# ABOUT THIS TASK
The number of lines below containing the word "PopupLaw" is all that should be returned.

─── DATA SHOWN ───

-- ==== Sys2Proof/Safety.lean ====
section
/-! DEFINITION. What counts as a safe state: the laws of the part that the manual numbers (the first at
R27, the third at R120, the fifth at R60, the sixth at R84, the seventh at R70, the eighth at R150, the
ninth at R130, the eleventh at R155) and eight more invariants, each as a predicate on the state that every
step keeps. A law whose keeping rests on a range or a part state that the manual states elsewhere carries
that clause too. The second law (R115), the fourth (R100) and the tenth (R105) speak of more than one state
or of a payload: they are statements of their own. -/

namespace Sys2Proof.Machine

open Sys2Proof

/-- Channel states in which the pointer's position is known (R27: every state except UNHOMED, HOMING and
FAILED). -/
def knowsPosition : ChannelState → Bool
  | .unhomed => false
  | .homing => false
  | .failed => false
  | .sweeping => true
  | .tracking => true
  | .holding => true
  | .resting => true
  | .overridden => true
  | .parking => true
  | .parked => true

/-- A channel's pointer stands within 0..full scale wherever its position is known. -/
abbrev Channel.onDial (fullScale : Nat) (c : Channel) : Prop :=
  knowsPosition c.state = true → ∃ p, c.position = some p ∧ p ≤ fullScale

/-- The first law (R27); in LOADING, before the full scales are known, every channel is UNHOMED. -/
abbrev PointerLaw (s : State) : Prop :=
  (∀ g : Fin 6, (channelOf s g).onDial (gaugeRecord s g).fullScale)
    ∧ (s.control.part = .loading → ∀ g : Fin 6, (channelOf s g).state = .unhomed)

/-- The figures of a record lie in the ranges of Table 7-4. -/
abbrev StoredRecord.inRange (r : StoredRecord) : Prop :=
  r.total ≤ totalMax ∧ r.tripA ≤ tripMax ∧ r.tripB ≤ tripMax

/-- The ranges of Table 7-1; the records that the restore has found are in range too (R125). -/
abbrev DistanceLaw (s : State) : Prop :=
  s.distance.total ≤ totalMax ∧ s.distance.tripA ≤ tripMax ∧ s.distance.tripB ≤ tripMax
    ∧ s.distance.accumulator < unitSize ∧ s.distance.reference ≤ totalMax
    ∧ ∀ x ∈ s.store.found, x.2.inRange

/-- The third law (R120): the write in flight goes neither into the newest slot nor into a RETIRED
one. -/
abbrev StoreLaw (s : State) : Prop :=
  ∀ w, s.store.write = some w →
    s.store.newest ≠ some w.target ∧ slotLive s.store.retired w.target.val = true

/-- The sixth law (R84) on a pop-up queue: at most 8 entries, no two with one message number, one SHOWING
where there is any, and none of a higher class than the SHOWING one. -/
abbrev popupsLawful (q : List PopupEntry) : Prop :=
  q.length ≤ 8 ∧ (q.map (fun e => e.message)).Nodup
    ∧ (q.filter PopupEntry.isShowing).length ≤ 1
    ∧ (q ≠ [] → ∃ e ∈ q, e.isShowing = true)
    ∧ ∀ e ∈ q, e.isShowing = true → ∀ f ∈ q, f.cls.rank ≤ e.cls.rank

/-- The sixth law. -/
abbrev PopupLaw (s : State) : Prop := popupsLawful s.readout.queue

/-- A chime entry that competes for the sounder: WAITING, SOUNDING or PREEMPTED (R70). -/
def ChimeEntry.competes (e : ChimeEntry) : Bool :=
  match e.state with
  | .waiting => true
  | .sounding => true
  | .preempted => true
  | .silenced => false
  | .finished => false

/-- The seventh law (R70) on the Chime Unit: at most 16 entries, no two with one identity and none with an order
that has not been given yet; one of them SOUNDS where any competes, and it is the oldest of the highest group among
those that compete; the pattern timer runs while one SOUNDS (R68). -/
abbrev chimesLawful (c : Chime) : Prop :=
  c.entries.length ≤ 16 ∧ (c.entries.map (fun e => e.id)).Nodup
    ∧ (∀ e ∈ c.entries, e.order ≤ c.lastOrder)
    ∧ (c.entries.filter (fun e => e.state == .sounding)).length ≤ 1
    ∧ ((∃ f ∈ c.entries, f.competes = true) → ∃ e ∈ c.entries, e.state = .sounding)
    ∧ (∀ e ∈ c.entries, e.state = .sounding → ∀ f ∈ c.entries, f.competes = true →
        f.group.rank < e.group.rank ∨ f.group = e.group ∧ e.order ≤ f.order)
    ∧ (c.phaseDue.isSome = true ↔ ∃ e ∈ c.entries, e.state = .sounding)

/-- The seventh law. -/
abbrev ChimeLaw (s : State) : Prop := chimesLawful s.chime

/-- The eighth law (R150) on a transmit queue: at most 8 entries, at most one IN-TRANSMISSION, at most
one WAITING copy of each periodic kind. -/
abbrev queueLawful (q : List TxEntry) : Prop :=
  q.length ≤ 8 ∧ (q.filter (fun e => e.state == .inTransmission)).length ≤ 1
    ∧ ∀ k : TxKind, k.periodic = true → (q.filter (waitingOfKind k)).length ≤ 1

/-- The eighth law. -/
abbrev QueueLaw (s : State) : Prop := queueLawful s.line.queue

/-- The ninth law (R130): only a required entry is LOST, and only while its coupling reads COUPLED. -/
abbrev RosterLaw (s : State) : Prop :=
  ∀ e ∈ s.roster.entries, e.state = .lost → e.record.required = true ∧ e.uncoupled = false

/-- The figures of an attribute (R153 to R155): the worst value in 1..normalized, the normalized value
at most 100. -/
abbrev Attribute.lawful (a : Attribute) : Prop := 1 ≤ a.worst ∧ a.worst ≤ a.normalized ∧ a.normalized ≤ 100

/-- Ten worst values in 1..100. -/
abbrev blockInRange (b : Vector Nat 10) : Prop := ∀ h : Fin 10, 1 ≤ b[h] ∧ b[h] ≤ 100

/-- The eleventh law (R155); the health blocks that the restore has found are in range too (R125). The thresholds
are the image's (R152), and from the end of the restore on the normalized value and the exceedance are those that
the raw count gives (R154). -/
abbrev HealthLaw (s : State) : Prop :=
  (∀ h : Fin 10, s.monitor[h].lawful)
    ∧ (∀ x ∈ s.store.found, ∀ b, x.2.health = some b → blockInRange b)
    ∧ (∀ h : Fin 10, s.tables.health[h].threshold ≤ 99)
    ∧ ((s.control.part = .loading → s.control.load = .restored) → ∀ h : Fin 10,
        s.monitor[h].normalized = max 1 (100 - s.monitor[h].raw * s.tables.health[h].weight / 16)
        ∧ (s.monitor[h].exceeded = true ↔
            1 ≤ s.tables.health[h].threshold ∧ s.monitor[h].normalized ≤ s.tables.health[h].threshold))

/-- The GAUGE-FAULT condition kept for each gauge is the one R40 gives; in LOADING every channel is
UNHOMED, so that the tables handed out change no condition. -/
abbrev FaultLaw (s : State) : Prop :=
  (∀ g : Fin 6, (channelOf s g).fault = channelFault s g (channelOf s g))
    ∧ (s.control.part = .loading → ∀ g : Fin 6, (channelOf s g).state = .unhomed)

/-- The wall clock stands within the ranges of Table 6-7. -/
abbrev ClockLaw (s : State) : Prop :=
  s.driver.clock.seconds < 4294967296 ∧ s.driver.clock.ms < 1000
    ∧ -48 ≤ s.driver.clock.offset ∧ s.driver.clock.offset ≤ 56
    ∧ ∀ r, s.driver.clock.slew = some r → -2000 ≤ r ∧ r ≤ 2000

/-- A snapshot that a driver record keeps has a sequence number of one byte (R96, R97, Table 12-4). -/
abbrev SnapshotLaw (s : State) : Prop :=
  ∀ n : Fin 2, ∀ p, (driverRecord s n).snapshot = some p → p.sequence < 256

/-- A lamp that may stand in a part state: OFF in LOADING, LISTENING and SLEEP; PROVING or SHOWING in START, SHOWING
alone once proving has ended; SHOWING or OVERRIDDEN in RUN; AFTER-RUN in AFTER-RUN (R60, R62, R62a). -/
abbrev Lamp.mayStand (c : Control) (l : Lamp) : Prop :=
  (c.part = .loading → l.state = .off ∧ ∀ d ∈ l.demands, d.state = .inactive)
    ∧ (c.part = .start → l.state = .showing ∨ l.state = .proving ∧ c.provingEnded = false)
    ∧ (c.part = .run → l.state = .showing ∨ l.state = .overridden)
    ∧ (c.part = .afterRun → l.state = .afterRun)
    ∧ (c.part = .listening ∨ c.part = .sleep → l.state = .off)

/-- The lamps show what Table 3-10 gives (R59, R60, R63): each but an OVERRIDDEN one what its state and demands
call for, an OVERRIDDEN one the pattern of the override in force. An override is in force in RUN alone, and
never while a RED-class demand is ACTIVE (R57, R64, R169); the after-run timer, whose expiry makes the lamps
OFF, runs in AFTER-RUN alone (R162). -/
abbrev LampLaw (s : State) : Prop :=
  (∀ l ∈ s.telltale.lamps, l.mayStand s.control
      ∧ (l.state ≠ .overridden → l.shown = l.target)
      ∧ (l.state = .overridden →
          s.service.override.inForce = true ∧ l.shown = some s.service.override.pattern))
    ∧ (s.service.override.inForce = true → s.control.part = .run ∧ s.telltale.red = false)
    ∧ s.telltale.red = classActive .red s.telltale.lamps ∧ s.service.override.red = s.telltale.red
    ∧ (s.control.part = .loading → s.telltale.evaluating = false)
    ∧ (s.control.afterRunDue.isSome = true → s.control.part = .afterRun)

/-- The lamps stand in ascending order of output, the order in which their demands change and post (R52), and no two
of them drive one output (R46). -/
abbrev OutputsLaw (s : State) : Prop :=
  (s.telltale.lamps.map (fun l => l.output)).Pairwise (fun o p => o < p)

/-- The fifth law (R60): in RUN every lamp with an ACTIVE or LATCHED demand shows a pattern unless the test
override is in force. -/
abbrev FifthLaw (s : State) : Prop :=
  s.control.part = .run → s.service.override.inForce = false →
    ∀ l ∈ s.telltale.lamps, (∃ d ∈ l.demands, d.state ≠ .inactive) → l.shown.isSome = true

/-- The limits of Table 2-2 on a gauge record, as far as the built-in record of the fallback meets them
too. -/
abbrev gaugeWithinLimits (r : GaugeRecord) : Prop :=
  100 ≤ r.fullScale ∧ r.fullScale ≤ 8000 ∧ r.k ≤ 7 ∧ 1 ≤ r.speedLimit ∧ r.speedLimit ≤ 64
    ∧ 1 ≤ r.acceleration ∧ r.acceleration ≤ 16 ∧ 1 ≤ r.homingSpeed ∧ r.homingSpeed ≤ 32
    ∧ r.rest ≤ r.fullScale ∧ r.bands.length ≤ 2
    ∧ (∀ p ∈ r.breakpoints, p.position ≤ r.fullScale)
    ∧ ∀ st ∈ r.standstill, st.kFast ≤ 7

/-- The tables in force obey limits that the image check lays down (R20, R159). -/
abbrev TablesLaw (s : State) : Prop :=
  s.tables.ownStation ≤ 63 ∧ ∀ g : Fin 6, gaugeWithinLimits (gaugeRecord s g)

/-- The line in LOADING (R146). -/
abbrev LoadingLineLaw (s : State) : Prop :=
  s.control.part = .loading →
    s.line.state = .listenOnly ∧ s.line.queue = [] ∧ s.line.failures = 0 ∧ s.line.mutingDue = none
      ∧ s.line.silenceDue = none ∧ s.line.peersQuiet = false

/-- The three conditions of R163 do not stand together in LISTENING: the event that makes them true
enters SLEEP. -/
abbrev AwakeLaw (s : State) : Prop := sleepReady s = false

/-- A safe state: every law holds. -/
structure Safe (s : State) : Prop where
  pointer : PointerLaw s
  distance : DistanceLaw s
  store : StoreLaw s
  popups : PopupLaw s
  chimes : ChimeLaw s
  queue : QueueLaw s
  roster : RosterLaw s
  health : HealthLaw s
  fault : FaultLaw s
  clock : ClockLaw s
  tables : TablesLaw s
  loadingLine : LoadingLineLaw s
  lamps : LampLaw s
  outputs : OutputsLaw s
  awake : AwakeLaw s
  snapshots : SnapshotLaw s

end Sys2Proof.Machine
end

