/-! ## Presence and time marks -/

/-- R129, R136: a PRESENCE frame is heard; with its starting flag set and no reply under way it starts the reply delay
of 2 ms × the own station number. At its end, which for station 0 is the same event, the part's PRESENCE, with the
starting flag clear and role CLUSTER, is placed and the reply is QUEUED; LISTEN-ONLY discards it, which returns the
reply state to NONE. That a delay which ends in SLEEP places the reply too is log 35 (DEDUCED). The line takes up the
start mark that the frame brings with it (R149, log 11). -/
def Obligations.PresenceIsAnswered : Prop :=
  (∀ (sender : BitVec 6) (payload : List Byte) (s : State), hears sender.toNat s → AwakeLaw s →
     ∃ t, exec (.presence sender payload) s = .next t
       ∧ t.roster.entries = (hearStation sender.toNat s).roster.entries
       ∧ t.roster.unlisted = (hearStation sender.toNat s).roster.unlisted
       ∧ (s.control.fallback = false → bitFlag payload 0 = true → s.roster.reply = .none →
           1 ≤ s.tables.ownStation →
           t.roster.reply = .delaying (s.now + 2 * s.tables.ownStation))
       ∧ (s.control.fallback = true ∨ bitFlag payload 0 = false ∨ s.roster.reply ≠ .none →
           t.roster.reply = s.roster.reply)
       ∧ (s.control.fallback = false → bitFlag payload 0 = true → s.roster.reply = .none →
           s.tables.ownStation = 0 →
           (s.line.state = .listenOnly →
             t.roster.reply = .none ∧ t.line = lineAfterFrame false s)
           ∧ (s.line.state ≠ .listenOnly → s.line.queue.length < 8 →
             t.roster.reply = .queued
             ∧ t.line = { lineAfterFrame true s with
                 lastOrder := s.line.lastOrder + 1
                 queue := s.line.queue ++ [waitingEntry s .presence [0x12, 0x00] (s.line.lastOrder + 1)] })
           ∧ (s.line.state ≠ .listenOnly → 8 ≤ s.line.queue.length →
             t.roster.reply = .none ∧ t.line = lineAfterFrame true s
             ∧ oneMore s.monitor[(9 : Fin 10)].raw ≤ t.monitor[(9 : Fin 10)].raw))
       ∧ Kept ([.line, .roster] ++ told) s t
       ∧ (presentAlready sender.toNat s → 1 ≤ s.tables.ownStation →
           t.line = lineAfterFrame (decide (s.line.state ≠ .listenOnly)) s
           ∧ Kept [.line, .roster] s t))
  ∧ (∀ (s : State) (d : Nat), cameDue .presenceReplyDelayEnd d s → AwakeLaw s →
     ∃ t, exec .presenceReplyDelayEnd s = .next t
       ∧ (s.line.state ≠ .listenOnly → s.line.queue.length < 8 →
           t.roster = { s.roster with reply := .queued }
           ∧ t.line.queue.length = s.line.queue.length + 1
           ∧ (∃ e ∈ t.line.queue, e.kind = .presence ∧ e.payload = [0x12, 0x00]
               ∧ e.order = s.line.lastOrder + 1)
           ∧ Kept [.line, .roster] s t)
       ∧ (s.line.state = .listenOnly →
           t.roster = { s.roster with reply := .none } ∧ Kept [.roster] s t)
       ∧ (s.line.state ≠ .listenOnly → 8 ≤ s.line.queue.length →
           t.roster = { s.roster with reply := .none } ∧ t.line = s.line
           ∧ oneMore s.monitor[(9 : Fin 10)].raw ≤ t.monitor[(9 : Fin 10)].raw))

/-- R107, R108: a time mark of the configured source with fields in range sets, steps or slews the clock and restarts
the holdover timer; any other mark is heard and leaves the clock. R107, R153: a short mark of the source counts toward
H4, a step toward H8. R170, Table 12-3: the fields of a mark are read at their bits, and the error is the mark's time
minus the clock's, each as seconds × 1000 + milliseconds. That the error is a plain difference, with no wrap, is log
27. -/
def Obligations.TimeMarkSetsStepsOrSlews : Prop :=
  ∀ (sender : BitVec 6) (payload : List Byte) (s : State), hears sender.toNat s → AwakeLaw s →
    ∃ t, exec (.timeMark sender payload) s = .next t
      ∧ Kept ([.line, .roster, .driver] ++ told) s t
      ∧ t.driver = { s.driver with clock := t.driver.clock }
      ∧ ∀ (seconds ms : Nat) (offset error : Int),
        seconds = bitField payload 0 32 → ms = bitField payload 32 10 →
        offset = (if bitField payload 42 7 < 64 then (bitField payload 42 7 : Int)
          else (bitField payload 42 7 : Int) - 128) →
        error = ((seconds : Int) * 1000 + ms) - ((s.driver.clock.seconds : Int) * 1000 + s.driver.clock.ms) →
        (s.tables.timeSource ≠ some sender.toNat ∨ payload.length < 7 ∨ 999 < ms ∨ offset < -48 ∨ 56 < offset →
          t.driver.clock = s.driver.clock)
        ∧ (s.tables.timeSource = some sender.toNat → payload.length < 7 →
          t.monitor[(4 : Fin 10)].raw = oneMore s.monitor[(4 : Fin 10)].raw)
        ∧ (s.tables.timeSource = some sender.toNat → 7 ≤ payload.length →
          ms ≤ 999 → -48 ≤ offset → offset ≤ 56 →
          t.driver.clock.holdoverDue = some (s.now + 10000)
          ∧ t.driver.clock.offset = offset
          ∧ (s.driver.clock.state = .unset ∨ 2000 < error.natAbs →
              t.driver.clock.state = .locked ∧ t.driver.clock.seconds = seconds
              ∧ t.driver.clock.ms = ms ∧ t.driver.clock.slew = none ∧ t.driver.clock.slewDue = none)
          ∧ (s.driver.clock.state ≠ .unset → 2000 < error.natAbs →
              t.monitor[(8 : Fin 10)].raw = oneMore s.monitor[(8 : Fin 10)].raw)
          ∧ (s.driver.clock.state = .unset ∨ error.natAbs ≤ 2000 →
              t.monitor[(8 : Fin 10)] = s.monitor[(8 : Fin 10)])
          ∧ (s.driver.clock.state ≠ .unset → error.natAbs ≤ 2000 →
              t.driver.clock.seconds = s.driver.clock.seconds
              ∧ t.driver.clock.ms = s.driver.clock.ms
              ∧ (error = 0 → t.driver.clock.state = .locked ∧ t.driver.clock.slew = none
                  ∧ t.driver.clock.slewDue = none)
              ∧ (error ≠ 0 → t.driver.clock.state = .slewing ∧ t.driver.clock.slew = some error
                  ∧ t.driver.clock.slewDue = some (s.now + 100))))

───

# TASK OUTPUT
2